We have all heard the argument that no Spanish major should graduate without having read certain
works of literature. Such arguments represent an effort to define what students should know or, to put it
another way, what outcome a Spanish program is designed to produce. Except for the reference to specific
works, these statements are consistent with the ACTFL Standards for Foreign Language Learning, which
promote the interrelated goal areas of Communication, Cultures, Connections, Comparisons and
Communities. Standard 1.2 (“Students understand and interpret written and spoken language on a variety of
topics.”) and Standard 2.2 (“Students demonstrate and understanding of the relationship between the
products and perspectives of the culture studied.”) can be cited in support of reading literature.
It is rare, in my experience, that linguists feel able to take part in discussions of cultural goals, apart
from arguing that applied linguistics can help students to become proficient enough to pursue those goals.

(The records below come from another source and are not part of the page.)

/-- A due PROBE that begins is SENDING, with the probe timer stopped as before (R69). -/
theorem Port.LinkSound.beginProbe {q : Port} (h : q.LinkSound) (hl : q.link = .probing) (hp : q.phase = .due) :
    q.beginProbe.LinkSound :=
  { h with
    phase := by simp [Port.beginProbe, hl]
    probeTimer := by simpa [Port.beginProbe, hl, hp] using h.probeTimer
    off := fun hoff => by cases hl.symm.trans hoff }

/-! ## The moves of the line and of time -/

theorem Port.LinkSound.arbitrate {q : Port} (h : q.LinkSound) : q.arbitrate.LinkSound := by
  obtain e | ⟨-, hl, -, w, -, e⟩ | ⟨-, hl, hp, e⟩ | ⟨-, hl, -, -, -, r, rest, -, -, e⟩ |
    ⟨-, hl, -, -, -, -, r, rest, -, -, e⟩ := q.arbitrate_cases <;> rw [e]
  · exact h
  · exact h.of_up hl rfl
  · exact h.beginProbe hl hp
  · exact h.of_up hl rfl
  · exact h.of_up hl rfl

theorem Port.LinkSound.dropPartial {q : Port} (h : q.LinkSound) : q.dropPartial.LinkSound := by
  unfold Port.dropPartial
  split
  · exact h
  · split
    · exact h
    · exact { h with }

theorem Port.LinkSound.setCarrier {q : Port} (h : q.LinkSound) (present : Bool) : (q.setCarrier present).LinkSound :=
  { h with
    off := fun hl => by
      obtain ⟨hpri, hnor, hrun, htx, hstation, hwindow, hcause, hseq, -⟩ := h.off hl
      exact ⟨hpri, hnor, hrun, htx, hstation, hwindow, hcause, hseq, rfl⟩ }

theorem Port.probeTimes_iff (q : Port) (l : LinkState) (x : ProbePhase) :
    q.probeTimes l x = true ↔ q.probeTimer.isSome = true ∧ q.link = l ∧ q.phase = x := by
  simp [Port.probeTimes, and_assoc]

theorem Port.AsideMove.linkSound {q q' : Port} (m : q.AsideMove q') (h : q.LinkSound) : q'.LinkSound := by
  cases m with
  | receive r hl => exact { h with off := fun hoff => absurd hoff (Port.listening_link hl) }
  | loseCarrier => exact h.dropPartial.setCarrier false
  | regainCarrier => exact h.setCarrier true
  | malformed => exact { h with }
  | crcError => exact { h with }
  | stale => exact { h with }
  | attention hl => exact { h with off := fun hoff => absurd hoff hl }
  | failProbe now ht =>
    obtain ⟨-, hl, -⟩ := (q.probeTimes_iff _ _).1 ht
    exact h.failProbe hl now
  | probeFallsDue now ht =>
    obtain ⟨-, hl, -⟩ := (q.probeTimes_iff _ _).1 ht
    exact Port.probeFallsDue_linkSound h.config (h.isQuiet (by simp [hl])) hl now
  | result r => exact h.withResult r
  | clearAttention hl => exact { h with off := fun hoff => absurd hoff hl }
  | clearOnRead r => cases r <;> exact { h with }
  | mirrorLost => exact { h with }

/-- The end of a frame starts a probe's response wait, or a timer of an UP link, or nothing (R27, R43, R69). -/
theorem Port.LinkSound.endFrame {q : Port} (h : q.LinkSound) {x : Transmission} (hx : q.transmitter = some x) (now : Nat) :
    (Port.reportEnd { q with transmitter := none } x.frame now).LinkSound := by
  have hne : q.link ≠ .off := by
    intro hl
    obtain ⟨-, -, -, htx, -⟩ := h.off hl
    cases htx.symm.trans hx
  have freed : Port.LinkSound { q with transmitter := none } := { h with off := fun hl => absurd hl hne }
  unfold Port.reportEnd
  split
  · split
    · rename_i hp
      obtain ⟨hl, -⟩ : q.link = .probing ∧ q.phase = .sending := hp
      exact
        { freed with
          phase := by simp [hl]
          probeTimer := by simp
          off := fun hl => absurd hl hne }
    · exact freed
  · split
    · rename_i hold
      obtain ⟨hold, -⟩ := Bool.and_eq_true_iff.1 hold
      obtain ⟨w, rest, hw, -⟩ := (Port.oldestIs_iff _ _).1 hold
      exact freed.of_up (h.up_of_window hw) rfl
    · exact freed

/-- The oldest leaves with its outcome: the link's part of the port stands. -/
theorem Port.complete_linkPart (q : Port) (r : Record) (l : Leaving) (done : Seq) (now : Nat) :
    ((q.dropOldest.counted r l).afterCompletion done now).linkPart = q.linkPart := by
  obtain ⟨a, b, e⟩ := q.dropOldest.counted_eq r l
  rw [e]
  unfold Port.afterCompletion
  dsimp only
  split <;> rfl

theorem Port.LineMove.linkSound {q q' : Port} (m : q.LineMove q') (h : q.LinkSound) : q'.LinkSound := by
  cases m with
  | aside m => exact m.linkSound h
  | arbitrate => exact h.arbitrate
  | hold hl => exact h.of_up hl rfl
  | lose cause now hl => exact Port.lost_linkSound h.config (h.phase_of_up hl) cause now
  | complete w rest l now hw => exact h.of_up (h.up_of_window hw) (q.complete_linkPart w.record l w.seq now)
  | exhaust w rest cause now hw =>
    obtain ⟨a, b, e⟩ := q.dropOldest.counted_eq w.record (.failed cause w.seq)
    rw [e]
    refine Port.lost_linkSound ?_ ?_ cause now
    · exact h.config
    · exact h.phase_of_up (h.up_of_window hw)
  | retry w rest hw => exact h.of_up (h.up_of_window hw) (by rw [Port.raiseRetry, hw]; rfl)
  | beginBackoff w rest now hw => exact h.of_up (h.up_of_window hw) (by rw [Port.beginBackoff, hw]; rfl)
  | endFrame x now hx => exact h.endFrame hx now
  | stopTimer =>
    exact { h with quiet := fun hl => ⟨(h.isQuiet hl).window, (h.isQuiet hl).run, (h.isQuiet hl).backoff, rfl⟩ }
  | endBackoff =>
    exact { h with quiet := fun hl =>
      ⟨(h.isQuiet hl).window, congrArg (List.map Sent.seq) (h.isQuiet hl).window, rfl, (h.isQuiet hl).timer⟩ }
  | reprobe now hl => exact Port.enterProbing_linkSound h.config (h.isQuiet (by simp [hl])) now
  | acceptIdent seq cls revision window => exact h.acceptIdent seq cls revision window

theorem Port.LineMoves.linkSound {q q' : Port} (m : q.LineMoves q') (h : q.LinkSound) : q'.LinkSound := by
  induction m with
  | refl => exact h
  | tail _ m ih => exact m.linkSound ih

/-! ## The moves of a host access -/

/-- An OFF port admits nothing (Table 1-7). -/
theorem Port.refusal_link {q : Port} {x : Source} (h : q.refusal x = none) : q.link ≠ .off := by
  intro hl
  have hs := ((q.refusal_eq_none x).1 h).1
  cases x <;> simp [Port.refusesState, Port.flowing, hl] at hs

theorem Port.LinkSound.join {q : Port} (h : q.LinkSound) (hne : q.link ≠ .off) (r : Record) : (q.join r).LinkSound := by
  unfold Port.join
  cases r.lane <;> exact { h with off := fun hl => absurd hl hne }

/-- A removal from the lanes leaves the empty lanes of an OFF port empty. -/
theorem Port.LinkSound.filterLanes {q : Port} (h : q.LinkSound) (f g : Record → Bool) :
    Port.LinkSound { q with priority := q.priority.filter f, normal := q.normal.filter g } :=
  { h with
    off := fun hl => by
      obtain ⟨hpri, hnor, hrest⟩ := h.off hl
      exact ⟨by simp [hpri], by simp [hnor], hrest⟩ }

/-- A configuration is written while OFF, where no probe timer runs (R98). -/
theorem Port.LinkSound.configure {q : Port} (h : q.LinkSound) (hl : q.link = .off) {c : PortConfig} (hc : c.InRange) :
    Port.LinkSound { q with config := c } :=
  { h with
    config := hc
    identified := fun hup => by cases hl.symm.trans hup
    probeTimer := by simpa [hl] using h.probeTimer }

theorem Port.HostMove.linkSound {q q' : Port} (m : q.HostMove q') (h : q.LinkSound) : q'.LinkSound := by
  cases m with
  | configure c v hl hv => exact h.configure hl (h.config.written hv)
  | enable now hl =>
    obtain ⟨hw, hr, hb, ht⟩ := h.isQuiet (by simp [hl])
    exact (Port.enterProbing_linkSound (q := { q with nextSeq := 0, receiver := .hunt false }) h.config
      ⟨hw, hr, hb, ht⟩ now).withResult .done
  | disable => exact { Port.resetWith_linkSound q.carrier h.config with }
  | resume hl => exact { h with off := fun hoff => absurd hoff hl }
  | flush hl => exact { h with off := fun hoff => absurd hoff hl }
  | join r hroom => exact h.join (Port.refusal_link hroom) r
  | joinPosted remote d hroom => exact { h.join (Port.refusal_link hroom) (postedRecord remote d) with }
  | withdraw n => exact h.filterLanes _ _

theorem Port.HostTurn.linkSound {q q' : Port} (m : q.HostTurn q') (h : q.LinkSound) : q'.LinkSound := by
  obtain m | ⟨x, m, rfl | rfl⟩ := m
  · exact m.linkSound h
  · exact m.linkSound h
  · exact (m.linkSound h).arbitrate

/-! ## Every turn -/

/-- A commit finds no record in the lane of an OFF port (R8, R83). -/
theorem Port.LinkSound.commitReserved {q : Port} (h : q.LinkSound) (data : List Byte) : (q.commitReserved data).LinkSound :=
  { h with
    off := fun hl => by
      obtain ⟨hpri, hnor, hrest⟩ := h.off hl
      exact ⟨hpri, by simp [Port.commitReserved, hnor], hrest⟩ }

But there is an argument to be made that is parallel to the argument made by our colleagues in cultural
studies: that no Spanish major should graduate without understanding fundamental aspects of Spanish
grammar. This too is consistent with the ACTFL standards, which promote the idea that students should
develop insight into the nature of language. Standard 4.1 is that “Students demonstrate understanding of the
nature of language through comparisons of the language studied and their own.”
We should argue that Spanish majors and minors should not be ignorant of the structure of
Spanish – or, perhaps more profitably, that the structure of Spanish is inseparable from Hispanic culture.
(The ACTFL Standards pair Standard 4.1, cited above, with Standard 4.2, which promotes student
understanding of the concept of culture.) Misapprehensions about grammar are, after all, misapprehensions
about the users of grammar. Students who have specialized in Spanish should not think that Spanish
speakers use impersonal se structures to avoid responsibility for their actions, or that their use of the
subjunctive is governed by “emotion”. Students should know, on the other hand, that that speakers who say
habían dos and tú fuistes are acting quite logically (though their logic may not license using those forms in
writing), and that social change causes linguistic change and voseante speakers are participating in a
reorganization of the forms of address that has occurred throughout the history of Spanish.
Who will teach these things to our students? To the provocative questions that open this essay –
“Is ignorance of language bliss? And if so, are linguists only pursuing a hobby, reaching conclusions that
they had best keep to themselves?” (Bolinger 1980:383) – we must respond with a resounding No. This
was Bolinger’s answer, of course. But linguists should not be the only ones to take on the task of teaching
language; fairness to linguists in what Trisha Dvorak (1986) called “the ivory ghetto” is an important issue.
And so is fairness to students, who are being shortchanged by the assumption that grammar should be
taught in language classes and ignored in culture classes.
Confining discussions about grammar to the realm of the utilitarian has negative consequences.
When the only role of grammar – and, more broadly, of linguistic description – in the foreign language
curriculum is that of facilitating language learning, any weaknesses on the part of students can be attributed
to the grammar classes (and, by extension, to the teachers of those classes). This frees the rest of the
curriculum (and the rest of the faculty) from the task of teaching language, which flies in the face of what
we know about the long and complicated task of learning a foreign language. It also fails to expose students
to what Whorf called “beautiful systems of logical analysis”.